Description of the task:
Every entry below is to be copied exactly, with nothing left out.

Materials provided:
/-- A state whose wait has polls left is the answer as it is (R234, D24). -/
theorem answer_of_wait {limit : Option Nat} {s : State} {w : PollWait} (h : s.wait = some w)
    (hl : ∀ n, limit = some n → w.polls < n) : answer limit s = .next s := by
  rcases answer_cases limit s with h2 | ⟨-, n, w', hn, h3, h4⟩
  · exact h2
  · rw [h] at h3
    obtain rfl := Option.some.inj h3
    exact absurd h4 (Nat.not_le.mpr (hl n hn))

/-- A state that does not wait is the answer as it is, whatever the limit. -/
theorem answer_of_idle (limit : Option Nat) {s : State} (h : s.wait = none) : answer limit s = .next s := by
  rcases answer_cases limit s with h2 | ⟨-, n, w, -, h3, -⟩
  · exact h2
  · rw [h] at h3
    cases h3

end Sys2Proof.Machine
end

Result:
/-- A state whose wait has polls left is the answer as it is (R234, D24). -/
theorem answer_of_wait {limit : Option Nat} {s : State} {w : PollWait} (h : s.wait = some w)
    (hl : ∀ n, limit = some n → w.polls < n) : answer limit s = .next s := by
  rcases answer_cases limit s with h2 | ⟨-, n, w', hn, h3, h4⟩
  · exact h2
  · rw [h] at h3
    obtain rfl := Option.some.inj h3
    exact absurd h4 (Nat.not_le.mpr (hl n hn))

/-- A state that does not wait is the answer as it is, whatever the limit. -/
theorem answer_of_idle (limit : Option Nat) {s : State} (h : s.wait = none) : answer limit s = .next s := by
  rcases answer_cases limit s with h2 | ⟨-, n, w, -, h3, -⟩
  · exact h2
  · rw [h] at h3
    cases h3

end Sys2Proof.Machine
end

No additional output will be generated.